As the FAQ answer states, transfer acceleration should be used if you need higher throughput.
Per the FAQs:
Q: How should I choose between S3 Transfer Acceleration and Amazon CloudFront’s PUT/POST?
S3 Transfer Acceleration optimizes the TCP protocol and adds additional intelligence between the client and the S3 bucket, making S3 Transfer Acceleration a better choice if a higher throughput is desired. If you have objects that are smaller than 1GB or if the data set is less than 1GB in size, you should consider using Amazon CloudFront's PUT/POST commands for optimal performance.
https://aws.amazon.com/s3/faqs/#s3ta
both Amazon cloudfront and amazon S3 are very different. Here is what these are for:
Amazon S3 provides a storage service on the internet while Amazon CloudFront is a web service for content delivery. Amazon S3 uses its own global network of websites while Amazon CloudFront delivers your content through a worldwide network of edge locations. Major differences in the features of both these services are mentioned Here.

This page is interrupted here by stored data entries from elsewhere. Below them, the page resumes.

-- ==== Sys2Proof/Machine/HostView.lean ====
section
/-! DEFINITION. What the host and the board see that no command of the table reads (R68 to R85, R89, R253,
R254, R370, R379, R411, R488, R503): the identity and the capabilities of a function, its NVMe controller
registers, and the level of each pin group, all as functions of the state. -/

namespace Sys2Proof.Machine

/-! ### Functions (R72, R76, R80 to R83, R89) -/

/-- The answer to a configuration request (R89, R387): none from an absent port, Configuration Request
Retry Status, or the configuration space. -/
inductive CfgAnswer where
  | none
  | retry
  | answered
  deriving DecidableEq, Repr

def cfgAnswer (s : State) (p : Nat) : CfgAnswer :=
  if !(portPresent s p) || perstOf s p then .none else if cfgReady s p then .answered else .retry

/-- The SR-IOV capability of a port's PF0 (R76, R79): TotalVFs, InitialVFs, First VF Offset, VF Stride, and Supported
Page Sizes, of which bit 0 is 4 KiB. -/
def sriov (s : State) (p : Nat) : Nat × Nat × Nat × Nat × Nat := (totalVfs s p, totalVfs s p, 1, 1, 1)

/-- What the PCIe capabilities of a port report (R71, R85). Sizes in bytes, times in µs and ms; `speeds` in GT/s with
2.5 as 2; a completion-timeout range and an L1 substate by its name. -/
structure PortCaps where
  speeds : List Nat
  widths : List Nat
  mpsSupported : Nat := 2
  mrrsMin : Nat := 128
  mrrsMax : Nat := 4096
  tagBits : Nat := 10
  requestsMax : Nat := 768
  extendedTag : Bool := true
  relaxedOrdering : Bool := true
  noSnoopSet : Bool := false
  ari : Bool := true
  interruptPin : Nat := 0
  msi : Bool := false
  msix : Bool := true
  ecrc : Bool := true
  aspmSupport : Nat := 2
  l1Substates : List String := ["ASPM L1.1", "ASPM L1.2", "PCI-PM L1.1", "PCI-PM L1.2"]
  l1ExitLatency : Nat := 4
  tPowerOnUs : Nat := 70
  commonModeRestoreUs : Nat := 40
  ltr : Bool := true
  ptmRequester : Bool := true
  ptmResponder : Bool := false
  timeoutRanges : List String := ["A", "B", "C"]
  timeoutDisable : Bool := true
  timeoutMs : Nat := 50
  absentFeatures : List String := ["ATS", "PRI", "PASID", "CMB", "PMR", "Resizable BAR", "DPC source", "TPH", "atomic operations"]
  deriving DecidableEq, Repr

/-- The capabilities of a port under the straps (R68, R69, R71). -/
def portCaps (s : State) : PortCaps :=
  { speeds := if s.board.straps.gen == 1 then [2, 5, 8, 16] else [2, 5, 8, 16, 32]
    widths := [1, 2, 4, 8, 16].filter (fun w => decide (w ≤ maxWidth s)) }

/-- A memory BAR: its size, 64 bits wide or not, prefetchable or not. -/
structure Bar where
  bytes : Nat
  wide64 : Bool := true
  prefetchable : Bool := false
  deriving DecidableEq, Repr

/-- BAR0/BAR1 of a function, the VF BAR of the SR-IOV capability included (R80), and BAR2/BAR3, which a PF0 alone has
(R82). -/
def bar0 : Bar := { bytes := 262144 }
def bar2 (c : Nat) : Option Bar := if isPf0 c then some { bytes := 4194304 } else none

/-- What lies at an offset of BAR0 (R80). -/
inductive Bar0At where
  | nvme (offset : Nat)
  | sqTail (queue : Nat)
  | cqHead (queue : Nat)
  | msixEntry (vector : Nat)
  | msixPending (word : Nat)
  | nothing
  deriving DecidableEq, Repr

/-- The layout of BAR0 of function `c`: other offsets read 0 and ignore writes (R80, R83). -/
def bar0At (s : State) (c o : Nat) : Bar0At :=
  let vecs := if s.boot.maquette then 32 else (nicheCfg s (myNiche s c)).vecs
  if o < 0x1000 then .nvme o
  else if o < 0x1000 + 8 * 16385 then
    (if o % 8 == 0 then .sqTail ((o - 0x1000) / 8) else if o % 8 == 4 then .cqHead ((o - 0x1000) / 8) else .nothing)
  else if between 0x30000 (0x30000 + 16 * vecs - 1) o then .msixEntry ((o - 0x30000) / 16)
  else if between 0x38000 (0x38000 + (vecs + 63) / 64 * 8 - 1) o then .msixPending ((o - 0x38000) / 8)
  else .nothing

/-- The MSI-X Table Size field of function `c` (R83). -/
def msixTableSize (s : State) (c : Nat) : Nat :=
  if s.boot.maquette then 31 else (nicheCfg s (myNiche s c)).vecs - 1

/-- The latency a port reports in LTR, in ns (R85): active while a commission charged to it is live, idle where
none is live and no command is outstanding; the rule states no value in between. -/
def ltr (s : State) (p : Nat) : Option Nat :=
  if portCharged s p then some 10000
  else if quiet s then some 3000000
  else none

/-- CAP of function `c` (R81), in the layout of NVMe (notes/assumptions/11.md). -/
def nvmeCap (c : Nat) : Nat :=
  pk [(0, 16, 65535), (16, 1, 1), (24, 8, 240), (32, 4, 0), (36, 1, b2n (isPf0 c)), (37, 8, 0x41), (48, 4, 0), (52, 4, 0)]

/-- CSTS of function `c` (R89, R131, R456): RDY and SHST. -/
def nvmeCsts (s : State) (c : Nat) : Nat :=
  let v := getCtrl s c
  pk [(0, 1, b2n v.rdy), (2, 2, v.shst)]

/-- A 32-bit word of the NVMe controller registers of function `c` (R80, R81, R456), VS of NVMe Base 2.0 among them;
others read 0. -/
def nvmeReg (s : State) (c o : Nat) : Nat :=
  let v := getCtrl s c
  match o with
  | 0x00 => nvmeCap c % 2 ^ 32
  | 0x04 => nvmeCap c / 2 ^ 32
  | 0x08 => 0x20000
  | 0x14 => v.cc % 2 ^ 32
  | 0x1C => nvmeCsts s c
  | 0x24 => v.aqa % 2 ^ 32
  | 0x28 => v.asq % 2 ^ 32
  | 0x2C => v.asq / 2 ^ 32 % 2 ^ 32
  | 0x30 => v.acq % 2 ^ 32
  | 0x34 => v.acq / 2 ^ 32 % 2 ^ 32
  | _ => 0

/-! ### Pins (R253, R254, R370, R379, R411, R488, R503) -/

/-- What a pin group does: floating, a level, released, the lanes' electrical idle or L1.2, the DRAM's
self-refresh levels, or what its unit drives. -/
inductive Pin where
  | hiZ
  | low
  | high
  | released
  | elecIdle
  | l12
  | selfRefresh
  | driven
  deriving DecidableEq, Repr

/-- CHn_CE#, CHn_WP# and the other signals of channel `n`: floating before their rail, in reset and with their
domain off; a lost channel drives CE# high and WP# low, and WP# rises once a channel is enumerated (R244, R253,
R254). -/
def chPins (s : State) (n : Nat) : Pin × Pin × Pin :=
  if !(bitOf s.board.pg (railBit .ch)) || !(running s) || !(bitOf s.pm.domChg (n / 4)) then (.hiZ, .hiZ, .hiZ)
  else if (getChan s n).state == 3 then (.high, .low, .hiZ)
  else (.driven, if (getChan s n).state == 0 then .low else .high, .driven)

/-- Whether the PHY of port `p` is off or in reset. -/
def phyOff (s : State) (p : Nat) : Bool :=
  !(bitOf s.board.pg (railBit .pcie)) || !(running s) || !(portPresent s p) || !(bitOf s.pm.domPcie p) ||
    s.boot.phase == .mfg

/-- The lanes of port `p` (R70, R379, R503): a port that PS4 takes as ready with its link down or in reset is held in
electrical idle (R419). -/
def pePins (s : State) (p : Nat) : Pin :=
  if phyOff s p then .elecIdle
  else if (getPort s p).link == .l12 then .l12
  else if (s.pm.ps == 4 || s.pm.entry == .wait4) && portReady s p then .elecIdle
  else .driven

/-- PEp_CLKREQ# (R503). -/
def clkreqPin (s : State) (p : Nat) : Pin := if phyOff s p then .released else .driven

/-- BOOT_CS# and the other signals of the boot flash, whose bank is VIO18 (R499, R503): BOOT_CS# is pulled up inside the
device. -/
def bootPins (s : State) : Pin × Pin :=
  if !(bitOf s.board.pg (railBit .io)) || !(running s) || s.pm.ps == 4 then (.high, .hiZ) else (.driven, .driven)

/-- DDR_RESET_N and the other signals of the DRAM (R411, R503). -/
def ddrPins (s : State) : Pin × Pin :=
  if !(bitOf s.board.pg (railBit .ddr)) then (.hiZ, .hiZ)
  else if !(running s) then (.low, .hiZ)
  else if s.pm.domDram then (.driven, .driven)
  else if s.pm.ps == 3 && s.arm.cfg.dev.dramMode != 0 then (.high, .selfRefresh)
  else (.low, .hiZ)

/-- FSYNC_OUTA and FSYNC_OUTB (R361, R370). -/
def fsyncPins (s : State) : Pin := if !s.board.fedOut then .hiZ else if s.fed.ovf then .high else .driven

/-- The SMBus pins (R96, R503). -/
def smbPins (s : State) : Pin := if basicUp s then .driven else .released

/-- ALERT# and THERM_TRIP#, open drain and active low (R438, R488). -/
def alertPins (s : State) : Pin × Pin :=
  (if alertPin s then .low else .released, if s.board.thermTrip then .low else .released)

/-- HU_CHG_EN and HU_TEST (R338, R503). -/
def holdupPins (s : State) : Pin × Pin :=
  (if s.board.chgEn then .high else .low, if s.board.huTest then .high else .low)

/-- RAIL_EN_* of a rail group (R500, R503). -/
def railPin (s : State) (r : Rail) : Pin := if bitOf s.board.railEn (railBit r) then .high else .low

/-- XOUT, which swings from the oscillator's start on (R385 step 5), and TDO: the TAP of a deployed part is held in reset
(R379, R503). -/
def xoutPin (s : State) : Pin :=
  let starts := s.boot.phase == .xo || (s.clk.xoOk && (running s || s.boot.phase == .pll))
  if starts then .driven else .low

def tdoPin (s : State) : Pin :=
  if running s && (s.board.fuses.lifecycle == 0 || s.board.fuses.lifecycle == 1) then .driven else .hiZ

end Sys2Proof.Machine
end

And if you want to know about the S3 transfer accelerators, it actually takes advantage of Amazon CloudFront’s globally distributed edge locations to deliver/transfer fast, easy, and secure way of files over long distances between your client and an S3 bucket. Want to read more about S3 transfer accelerator, click here.
CloudFront is download direction only, so it is not offering a performant upload to the origin. Whereas S3 with Transfer Acceleration, it will utilize Edge locations like CloudFront both for upload and download.